[What the task asks]: Would you write out, word for word, each line of the records below from the top through the one holding "(onChan_moves (m := 256) rfl (Moves.refl _ s) x0 x1).time"?

== Supplied data

@[simp] theorem onChan_pending (x0 : _) (x1 : _) (s : State) : (onChan x0 x1 s).pending = s.pending :=
  (onChan_moves (m := 256) rfl (Moves.refl _ s) x0 x1).pending
@[simp] theorem onChan_aon (x0 : _) (x1 : _) (s : State) : (onChan x0 x1 s).aon = s.aon :=
  (onChan_moves (m := 256) rfl (Moves.refl _ s) x0 x1).aon rfl
@[simp] theorem onChan_time (x0 : _) (x1 : _) (s : State) : (onChan x0 x1 s).time = s.time :=
  (onChan_moves (m := 256) rfl (Moves.refl _ s) x0 x1).time rfl
@[simp] theorem onChan_cairn (x0 : _) (x1 : _) (s : State) : (onChan x0 x1 s).cairn = s.cairn :=
  (onChan_moves (m := 256) rfl (Moves.refl _ s) x0 x1).cairn rfl
@[simp] theorem onChan_sign (x0 : _) (x1 : _) (s : State) : (onChan x0 x1 s).sign = s.sign :=
  (onChan_moves (m := 256) rfl (Moves.refl _ s) x0 x1).sign rfl
@[simp] theorem onChan_guy (x0 : _) (x1 : _) (s : State) : (onChan x0 x1 s).guy = s.guy :=
  (onChan_moves (m := 256) rfl (Moves.refl _ s) x0 x1).guy rfl
@[simp] theorem onChan_mile (x0 : _) (x1 : _) (s : State) : (onChan x0 x1 s).mile = s.mile :=
  (onChan_moves (m := 256) rfl (Moves.refl _ s) x0 x1).mile rfl
@[simp] theorem onChan_tdc (x0 : _) (x1 : _) (s : State) : (onChan x0 x1 s).tdc = s.tdc :=
  (onChan_moves (m := 256) rfl (Moves.refl _ s) x0 x1).tdc rfl
@[simp] theorem onChan_port (x0 : _) (x1 : _) (s : State) : (onChan x0 x1 s).port = s.port :=
  (onChan_moves (m := 256) rfl (Moves.refl _ s) x0 x1).port rfl
@[simp] theorem onChan_wayp (x0 : _) (x1 : _) (s : State) : (onChan x0 x1 s).wayp = s.wayp :=
  (onChan_moves (m := 256) rfl (Moves.refl _ s) x0 x1).wayp rfl
@[simp] theorem onChan_serv (x0 : _) (x1 : _) (s : State) : (onChan x0 x1 s).serv = s.serv :=
  (onChan_moves (m := 256) rfl (Moves.refl _ s) x0 x1).serv rfl
@[simp] theorem onChan_ptp (x0 : _) (x1 : _) (s : State) : (onChan x0 x1 s).ptp = s.ptp :=
  (onChan_moves (m := 256) rfl (Moves.refl _ s) x0 x1).ptp rfl
@[simp] theorem onChan_foot (x0 : _) (x1 : _) (s : State) : (onChan x0 x1 s).foot = s.foot :=
  (onChan_moves (m := 256) rfl (Moves.refl _ s) x0 x1).foot rfl
@[simp] theorem onChan_vault (x0 : _) (x1 : _) (s : State) : (onChan x0 x1 s).vault = s.vault :=
  (onChan_moves (m := 256) rfl (Moves.refl _ s) x0 x1).vault rfl
@[simp] theorem onChan_flash (x0 : _) (x1 : _) (s : State) : (onChan x0 x1 s).flash = s.flash :=
  (onChan_moves (m := 256) rfl (Moves.refl _ s) x0 x1).flash rfl
@[simp] theorem onChan_host (x0 : _) (x1 : _) (s : State) : (onChan x0 x1 s).host = s.host :=
  (onChan_moves (m := 256) rfl (Moves.refl _ s) x0 x1).host rfl
@[simp] theorem onChan_slots (x0 : _) (x1 : _) (s : State) : (onChan x0 x1 s).slots = s.slots :=
  (onChan_moves (m := 256) rfl (Moves.refl _ s) x0 x1).slots rfl
@[simp] theorem onChan_regs (x0 : _) (x1 : _) (s : State) : (onChan x0 x1 s).regs = s.regs :=
  (onChan_moves (m := 256) rfl (Moves.refl _ s) x0 x1).regs rfl
@[simp] theorem onChan_icu (x0 : _) (x1 : _) (s : State) : (onChan x0 x1 s).icu = s.icu :=
  (onChan_moves (m := 256) rfl (Moves.refl _ s) x0 x1).icu rfl
@[simp] theorem onChan_trail (x0 : _) (x1 : _) (s : State) : (onChan x0 x1 s).trail = s.trail :=
  (onChan_moves (m := 256) rfl (Moves.refl _ s) x0 x1).trail rfl
@[simp] theorem onChan_fault (x0 : _) (x1 : _) (s : State) : (onChan x0 x1 s).fault = s.fault :=
  (onChan_moves (m := 256) rfl (Moves.refl _ s) x0 x1).fault rfl
@[simp] theorem onChan_perf (x0 : _) (x1 : _) (s : State) : (onChan x0 x1 s).perf = s.perf :=
  (onChan_moves (m := 256) rfl (Moves.refl _ s) x0 x1).perf rfl
@[simp] theorem onChan_pert (x0 : _) (x1 : _) (s : State) : (onChan x0 x1 s).pert = s.pert :=
  (onChan_moves (m := 256) rfl (Moves.refl _ s) x0 x1).pert rfl
@[simp] theorem onChan_sys (x0 : _) (x1 : _) (s : State) : (onChan x0 x1 s).sys = s.sys :=
  (onChan_moves (m := 256) rfl (Moves.refl _ s) x0 x1).sys rfl
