-- ==== Sys2Proof/Tests/Slice0.lean ====
section
/-!
SUPPORT. For every statement that assumes something, a state and operands that meet all it assumes, clause by clause, at a
boundary where a clause has a range; a term of every kind that WellFormed refuses; and a few values worked out by hand from the
spec's own formulas and tables.
-/
namespace Sys2Proof.Tests
open Sys2Proof Sys2Proof.Machine Sys2Proof.Claims

/-- A command of slot 0, the Owner. -/
def c0 : CmdRef := {}

/-- A command of a slot without a role. -/
def c2 : CmdRef := { slot := 2 }

/-- The block at work in a mode: every domain powered, slot 0 the Owner on PF0, slot 1 an Operator on SPI, slot 2 bound to SMBus without
a role, rings open, root secret and key store there. -/
def wMode (m : Mode) : State := {
  aon := { bank := 0, bootStep := 9, pwrOn := 0x3FF, locked := true, oscPresent := true, oscMHz := 10 }
  vault := { rootOk := true, enrolled := true, storeLoaded := true, rngOk := true, ecdsaOk := true, confirmed := true }
  host := { ready := true, pcieUp := true, perst := false, mbox := Vector.replicate 8 { en := true, cplSize := 14 }
            pf := Vector.replicate 8 { busMaster := true } }
  slots := { s := #v[{ role := .owner, bind := some 0 }, { role := .operator, bind := some 8 }, { bind := some 9 }, {}, {}, {}, {}, {}] }
  sys := { mode := m, cause := 0x15, mgmtFwRunning := true, kicked := true } }

/-- In ACQUIRE. -/
def wAcq : State := wMode .acquire
/-- In PROVISION. -/
def wProv : State := wMode .provision
/-- In SERVE. -/
def wServe : State := wMode .serve
/-- In STANDBY. -/
def wStandby : State := wMode .standby
/-- In QUIESCE. -/
def wQuiesce : State := wMode .quiesce

/-- OSC_MAIN found, Ridgepole not yet locked. -/
def wOsc : State := { State.reset with aon := { State.reset.aon with oscPresent := true, oscMHz := 10, bootStep := 2 } }

/-- Ridgepole locked, Trailhead about to start. -/
def wTrail : State := { wOsc with aon := { wOsc.aon with locked := true, pwrOn := 0x20F, bootStep := 3 } }

/-- In PROVISION with a key of slot 0 in every place of the key store. -/
def wKeyed : State := { wProv with vault := { wProv.vault with keys := Vector.replicate 64 { used := true } } }

/-- In ACQUIRE with a CURRENT key of slot 0 in every place of the key store. -/
def wKeyed2 : State := { wAcq with vault := { wAcq.vault with keys := Vector.replicate 64 { used := true, state := .current } } }

/-- A frame of 64 bytes with nothing in it the device answers. -/
def wFrame : RxFrame := {
  port := 0, len := 64, fcsOk := true, dmac := 0, smac := 0, vlans := [], prio := 0, fill := 0, hostCi := 0, buf := 0, off := 0
  phase := 0, octet := 0, gearbox := 0, fecPos := 0, body := .other }

/-- An ESMC PDU without a QL TLV (11 R241). -/
def wPdu : EsmcPdu := { subtype := 0x0A, oui := 0x0019A7, itu := 1, version := 1, ssm := none, essm := none }

/-- A ToD frame without content. -/
def wTod : List Byte :=
  [0x5A, 0xA5, 0x01, 20] ++ List.replicate 14 0 ++ le 2 (crc16 ([0x5A, 0xA5, 0x01, 20] ++ List.replicate 14 0))

/-- What `Obligations.StepRunsFront` assumes is met, clause by clause. -/
theorem witness_stepRunsFront :
    (∃ (s : State), s.pending = []) :=
  ⟨State.reset, by decide⟩

/-- What `Obligations.ResetState` assumes is met, clause by clause. -/
theorem witness_resetState :
    (∃ (i : Fin 8), i ≠ 0) :=
  ⟨7, by decide⟩

/-- What `Obligations.ResetSources` assumes is met, clause by clause. -/
theorem witness_resetSources :
    (∃ (s : State), s.sys.resetArmed = true) ∧
    (∃ (s : State), imageRuns s = true ∧ s.vault.confirmed = true) :=
  ⟨⟨{ wAcq with sys := { wAcq.sys with resetArmed := true } }, by decide⟩,
  ⟨wAcq, by decide⟩⟩

/-- What `Obligations.StartUp` assumes is met, clause by clause. -/
theorem witness_startUp :
    (∃ (s : State) (khz : Nat) (f : Nat), s.aon.locked = false ∧ f ∈ [10, 20, 25, 40, 50] ∧ 990 * f ≤ khz ∧ khz ≤ 1010 * f) ∧
    (∃ (s : State), s.aon.locked = false ∧ s.aon.oscPresent = true ∧ s.fault.real.getLsbD 0 = false) ∧
    (∃ (s : State), s.aon.locked = true ∧ s.aon.bootStep = 3 ∧ s.sys.mode = .boot ∧ powered s 2 = true ∧ s.vault.enrolled = false) ∧
    (∃ (s : State), s.aon.locked = true ∧ s.aon.bootStep = 3 ∧ s.sys.mode = .boot ∧ powered s 2 = true ∧ s.vault.enrolled = true) ∧
    (∃ (s : State), imageRuns s = true ∧ s.aon.bootStep = 7 ∧ s.sys.mode = .boot ∧ s.vault.rootOk = false ∧ s.sys.fatalPending = false) :=
  ⟨⟨State.reset, 50500, 50, by decide⟩,
  ⟨wOsc, by decide⟩,
  ⟨wTrail, by decide⟩,
  ⟨{ wTrail with vault := { wTrail.vault with enrolled := true } }, by decide⟩,
  ⟨{ wAcq with aon := { wAcq.aon with bootStep := 7 }, sys := { wAcq.sys with mode := .boot }, vault := { wAcq.vault with rootOk := false } }, by decide⟩⟩

/-- What `Obligations.ModeCommands` assumes is met, clause by clause. -/
theorem witness_modeCommands :
    (∃ (c : CmdRef) (s : State), Ready c 0x110 8 s) ∧
    (∃ (c : CmdRef) (s : State), Ready c 0x111 0 s ∧ s.aon.provN = true ∧ (∀ p : Fin 4, calReady s p = true) ∧ (∃ i : Fin 8, slotKeys s i.1 ≠ [])) ∧
    (∃ (c : CmdRef) (s : State), Taken c 0x112 s ∧ s.sys.quiesce = none ∧ s.foot.en = false) ∧
    (∃ (c : CmdRef) (s : State), Ready c 0x113 0 s) ∧
    (∃ (c : CmdRef) (s : State), Ready c 0x115 0 s) ∧
    (∃ (c : CmdRef) (s : State) (phase : Word) (dwell : BitVec 16), Ready c 0x116 0 s ∧ 10 ≤ phase.toNat ∧ phase.toNat ≤ 10000 ∧ 1 ≤ dwell.toNat ∧ dwell.toNat ≤ 600) ∧
    (∃ (c : CmdRef) (s : State) (mask : BitVec 10) (on : Bool), Ready c 0x114 4 s ∧ firstFail (gateChecks mask on false s) = stOk ∧ on = false) ∧
    (∃ (c : CmdRef) (s : State) (mask : BitVec 10) (on : Bool), Ready c 0x114 4 s ∧ firstFail (gateChecks mask on false s) = stOk ∧ on = true ∧ mask &&& ~~~s.aon.pwrOn = 0#10) ∧
    (∃ (c : CmdRef) (s : State) (mask : BitVec 10) (on : Bool), Ready c 0x114 4 s ∧ firstFail (gateChecks mask on false s) = stOk ∧ on = true ∧ mask &&& ~~~s.aon.pwrOn ≠ 0#10) :=
  ⟨⟨c0, wAcq, ⟨by decide, by decide⟩⟩,
  ⟨c0, wKeyed, ⟨by decide, by decide⟩, by decide⟩,
  ⟨c0, wAcq, by decide⟩,
  ⟨c0, wQuiesce, ⟨by decide, by decide⟩⟩,
  ⟨c0, wAcq, ⟨by decide, by decide⟩⟩,
  ⟨c0, wAcq, 10000, 600, ⟨by decide, by decide⟩, by decide⟩,
  ⟨c0, wAcq, 0x100, false, ⟨by decide, by decide⟩, by decide⟩,
  ⟨c0, wAcq, 0x100, true, ⟨by decide, by decide⟩, by decide⟩,
  ⟨c0, { wAcq with aon := { wAcq.aon with pwrOn := 0x2FF } }, 0x100, true, ⟨by decide, by decide⟩, by decide⟩⟩

/-- What `Obligations.PowerAndFaultEvents` assumes is met, clause by clause. -/
theorem witness_powerAndFaultEvents :
    (∃ (s : State) (q : PowerReq) (d : Fin 10), s.aon.pwrReq = some q ∧ q.left.getLsbD d.1 = true ∧ requires d.1 &&& ~~~s.aon.pwrOn = 0#10 ∧ putBit q.left d.1 false ≠ 0#10) ∧
    (∃ (s : State) (q : PowerReq) (d : Fin 10) (c : _), s.aon.pwrReq = some q ∧ q.left.getLsbD d.1 = true ∧ requires d.1 &&& ~~~s.aon.pwrOn = 0#10 ∧ putBit q.left d.1 false = 0#10 ∧ q.cmd = some c) ∧
    (∃ (s : State) (q : PowerReq) (d : Fin 10) (c : CmdRef), s.aon.pwrReq = some q ∧ q.left.getLsbD d.1 = true ∧ q.cmd = some c) ∧
    (∃ (s : State) (d : Fin 10), s.aon.pwrReq = none ∧ bootWaits s d.1 = true ∧ s.aon.pgFailed.getLsbD d.1 = false) ∧
    (∃ (s : State) (q : Quiesce) (off : BitVec 16) (u : State), u = atTick off s ∧ s.sys.quiesce = some q ∧ q.step = 3 ∧ drained u = true ∧ (s.mile.oe = true → oeMoment u u.time.odo = true)) ∧
    (∃ (s : State), s.aon.locked = true) ∧
    (∃ (s : State), imageRuns s = true) ∧
    (∃ (src : Fin 64), src ≠ 0 ∧ faultReserved src.1 = false) ∧
    (∃ (src : Fin 64), faultReserved src.1 = true) ∧
    (∃ (s : State) (src : Fin 64) (ck : Nat), s.fault.inj.getLsbD src.1 = true ∧ s.fault.ovl.getLsbD src.1 = false ∧ s.fault.injEnd[src] ≤ aonNow (atCk ck s)) ∧
    (∃ (s : State) (src : Fin 64) (ck : Nat), s.fault.resample.getLsbD src.1 = true ∧ s.fault.injEnd[src] ≤ aonNow (atCk ck s) ∧ s.fault.real.getLsbD src.1 = false) ∧
    (∃ (s : State) (src : Fin 64) (ck : Nat), s.fault.resample.getLsbD src.1 = true ∧ s.fault.injEnd[src] ≤ aonNow (atCk ck s) ∧ s.fault.real.getLsbD src.1 = true ∧ s.fault.handled.getLsbD src.1 = false) ∧
    (∃ (s : State) (temp : Int), s.aon.locked = true ∧ temp ≤ 9500 ∧ s.sys.warn = false ∧ s.fault.real.getLsbD 57 = false) ∧
    (∃ (s : State), s.aon.locked = true ∧ s.sys.mgmtFwRunning = true ∧ flushDue s = true) ∧
    (∃ (s : State) (c : CmdRef), s.trail.flushing = true ∧ s.trail.flushCmd = some c) :=
  ⟨⟨{ wAcq with aon := { wAcq.aon with pwrOn := 0x0FF, pwrReq := some { cmd := some c0, left := 0x300 } } }, { cmd := some c0, left := 0x300 }, 8, by decide⟩,
  ⟨{ wAcq with aon := { wAcq.aon with pwrOn := 0x0FF, pwrReq := some { cmd := some c0, left := 0x100 } } }, { cmd := some c0, left := 0x100 }, 8, c0, by decide⟩,
  ⟨{ wAcq with aon := { wAcq.aon with pwrOn := 0x0FF, pwrReq := some { cmd := some c0, left := 0x100 } } }, { cmd := some c0, left := 0x100 }, 8, c0, by decide⟩,
  ⟨State.reset, 9, by decide⟩,
  ⟨{ wAcq with sys := { wAcq.sys with quiesce := some { step := 3 } } }, { step := 3 }, 0, _, rfl, by decide⟩,
  ⟨wAcq, by decide⟩,
  ⟨wAcq, by decide⟩,
  ⟨63, by decide⟩,
  ⟨7, by decide⟩,
  ⟨{ wAcq with fault := { wAcq.fault with inj := 8 } }, 3, 0, by decide⟩,
  ⟨{ wAcq with fault := { wAcq.fault with resample := 8 } }, 3, 0, by decide⟩,
  ⟨{ wAcq with fault := { wAcq.fault with resample := 8, real := 8 } }, 3, 0, by decide⟩,
  ⟨wAcq, 9500, by decide⟩,
  ⟨{ wAcq with trail := { wAcq.trail with period := 0 } }, by decide⟩,
  ⟨{ wAcq with trail := { wAcq.trail with flushing := true, flushCmd := some c0 } }, c0, by decide⟩⟩

/-- What `Obligations.TimeCommitsAndReads` assumes is met, clause by clause. -/
theorem witness_timeCommitsAndReads :
    (∃ (s : State) (hi : Word) (v : Nat), timeUp s = true ∧ v = hi.toNat % 2 ^ 20 * 2 ^ 32 + s.time.incrLo.toNat ∧ 360107826204545 ≤ v ∧ v ≤ 360468114174734) ∧
    (∃ (s : State) (hi : Word) (v : Nat) (k : _), v = hi.toNat % 2 ^ 20 * 2 ^ 32 + s.time.incrLo.toNat ∧ ((v < 360107826204545 ∧ k = 360107826204545) ∨ (360468114174734 < v ∧ k = 360468114174734)) ∧ timeUp s = true) ∧
    (∃ (s : State) (hi : Word) (v : Int), timeUp s = true ∧ v = (hi.setWidth 8 ++ s.time.slewLo : BitVec 40).toInt ∧ -3602879702 ≤ v ∧ v ≤ 3602879702) ∧
    (∃ (s : State) (hi : Word) (v : Int) (k : _), v = (hi.setWidth 8 ++ s.time.slewLo : BitVec 40).toInt ∧ ((v < -3602879702 ∧ k = -3602879702) ∨ (3602879702 < v ∧ k = 3602879702)) ∧ timeUp s = true) ∧
    (∃ (s : State) (rd : Fin 9), MayUse rd 0x30010 false s) ∧
    (∃ (s : State) (rd : Fin 9), MayUse rd 0x30020 false s ∧ s.time.now[rd].latched = true) ∧
    (∃ (s : State) (rd : Fin 9), MayUse rd 0x30020 false s ∧ s.time.now[rd].latched = false) ∧
    (∃ (s : State) (rd : Fin 9), MayUse rd 0x30090 true s) ∧
    (∃ (s : State) (rd : Fin 9), MayUse rd 0x30094 false s) :=
  ⟨⟨{ wAcq with time := { wAcq.time with incrLo := 360107826204545 % 2 ^ 32 } }, 83844, 360107826204545, by decide⟩,
  ⟨wAcq, 0xFFFFF, _, 360468114174734, rfl, .inr (by decide), by decide⟩,
  ⟨wAcq, 0, 0, by decide⟩,
  ⟨{ wAcq with time := { wAcq.time with slewLo := 0xFFFFFFFF } }, 0x80, _, -3602879702, rfl, .inl (by decide), by decide⟩,
  ⟨wAcq, 0, ⟨by decide, by decide⟩⟩,
  ⟨{ wAcq with time := { wAcq.time with now := Vector.replicate 9 { latched := true } } }, 0, ⟨by decide, by decide⟩, by decide⟩,
  ⟨wAcq, 8, ⟨by decide, by decide⟩, by decide⟩,
  ⟨wAcq, 8, ⟨by decide, by decide⟩⟩,
  ⟨wAcq, 0, ⟨by decide, by decide⟩⟩⟩

/-- What `Obligations.LeapAndPeriodicRecord` assumes is met, clause by clause. -/
theorem witness_leapAndPeriodicRecord :
    (∃ (s : State) (k : _), timeUp s = true ∧ s.time.leap = some k ∧ s.time.leapAt ≤ secNow s) ∧
    (∃ (s : State), timeUp s = true ∧ s.cairn.due = true) :=
  ⟨⟨{ wAcq with time := { wAcq.time with leap := some .leap59, leapAt := 0 } }, .leap59, by decide⟩,
  ⟨{ wAcq with cairn := { wAcq.cairn with due := true } }, by decide⟩⟩

/-- What `Obligations.TimeAndTrailCommands` assumes is met, clause by clause. -/
theorem witness_timeAndTrailCommands :
    (∃ (c : CmdRef) (s : State), Ready c 0x120 32 s) ∧
    (∃ (c : CmdRef) (s : State) (a : LeapSetArgs), Ready c 0x121 0 s ∧ a.rsv = false ∧ a.action = 0#8) ∧
    (∃ (c : CmdRef) (s : State) (a : LeapSetArgs), Ready c 0x121 0 s ∧ a.rsv = false ∧ a.action = 1#8) ∧
    (∃ (c : CmdRef) (s : State) (a : LeapSetArgs) (k : _), Ready c 0x121 0 s ∧ a.rsv = false ∧ leapAction a.action.toNat = some k ∧ ((a.leapAt.toNat : Int) - (a.offset.toInt + leapStep k)) % 86400 = 0 ∧ secNow s + 2 ≤ a.leapAt.toNat ∧ a.leapAt.toNat ≤ secNow s + 200 * 86400) ∧
    (∃ (c : CmdRef) (s : State) (n : BitVec 16), Ready c 0xB10 0 s ∧ 1 ≤ n.toNat ∧ n.toNat ≤ 3600) ∧
    (∃ (c : CmdRef) (s : State) (r : _), Ready c 0xB11 (recWhole r).length s ∧ s.cairn.last = some r) ∧
    (∃ (c : CmdRef) (s : State), Ready c 0xB00 52 s) ∧
    (∃ (c : CmdRef) (s : State) (src : BitVec 8) (sev : BitVec 8) (i : Fin 64), Ready c 0xB01 0 s ∧ faultSrc src = some i ∧ src ≠ 0#8 ∧ src ≠ 57#8 ∧ src ≠ 58#8 ∧ sev.toNat ≤ 3 ∧ s.fault.inj.getLsbD i.1 = false) ∧
    (∃ (c : CmdRef) (s : State) (a : InjectArgs) (i : Fin 64), Ready c 0xB02 0 s ∧ faultSrc a.source = some i ∧ i ≠ 0 ∧ firstFail (injectChecks a s) = stOk ∧ a.action = 0#8) ∧
    (∃ (c : CmdRef) (s : State) (a : InjectArgs) (i : Fin 64), Ready c 0xB02 0 s ∧ faultSrc a.source = some i ∧ i ≠ 0 ∧ firstFail (injectChecks a s) = stOk ∧ a.action ≠ 0#8) ∧
    (∃ (c : CmdRef) (s : State) (n : BitVec 16), Ready c 0xB04 0 s ∧ n ≠ 0#16 ∧ n.toNat ≤ 3600 ∧ s.trail.flushCmd = none) ∧
    (∃ (c : CmdRef) (s : State) (a : TrailReadArgs) (got : List TrailRec) (next : Nat) (e : Bool) (sk : Bool), Ready c 0xB03 (8 + (got.flatMap TrailRec.bytes).length) s ∧ a.rsv = false ∧ a.area.toNat ≤ 1 ∧ 256 ≤ a.max.toNat ∧ a.max.toNat ≤ 1024 ∧ trailRead (a.area == 1#8) a.start.toNat a.max.toNat s.trail = some (got, next, e, sk)) :=
  ⟨⟨c0, wAcq, ⟨by decide, by decide⟩⟩,
  ⟨c0, wAcq, ⟨0, 0, 0, false⟩, ⟨by decide, by decide⟩, by decide⟩,
  ⟨c0, wAcq, ⟨0, 37, 1, false⟩, ⟨by decide, by decide⟩, by decide⟩,
  ⟨c0, wAcq, ⟨86400, 0xFFFF, 2, false⟩, .leap61, ⟨by decide, by decide⟩, by decide⟩,
  ⟨c0, wAcq, 3600, ⟨by decide, by decide⟩, by decide⟩,
  ⟨c0, { wAcq with cairn := { wAcq.cairn with last := some {} } }, {}, ⟨by decide, by decide +kernel⟩, by decide⟩,
  ⟨c0, wAcq, ⟨by decide, by decide⟩⟩,
  ⟨c0, wAcq, 4, 3, 4, ⟨by decide, by decide⟩, by decide⟩,
  ⟨c0, wAcq, ⟨4, 0, 60000, false⟩, 4, ⟨by decide, by decide⟩, by decide⟩,
  ⟨c0, wAcq, ⟨4, 1, 0, false⟩, 4, ⟨by decide, by decide⟩, by decide⟩,
  ⟨c0, wAcq, 3600, ⟨by decide, by decide⟩, by decide⟩,
  ⟨c0, wAcq, ⟨0, 256, 0, false⟩, trailReset, 24, true, false, ⟨by decide, by decide⟩, by decide⟩⟩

====

[Expected output]:
@[simp] theorem onChan_pending (x0 : _) (x1 : _) (s : State) : (onChan x0 x1 s).pending = s.pending :=
  (onChan_moves (m := 256) rfl (Moves.refl _ s) x0 x1).pending
@[simp] theorem onChan_aon (x0 : _) (x1 : _) (s : State) : (onChan x0 x1 s).aon = s.aon :=
  (onChan_moves (m := 256) rfl (Moves.refl _ s) x0 x1).aon rfl
@[simp] theorem onChan_time (x0 : _) (x1 : _) (s : State) : (onChan x0 x1 s).time = s.time :=
  (onChan_moves (m := 256) rfl (Moves.refl _ s) x0 x1).time rfl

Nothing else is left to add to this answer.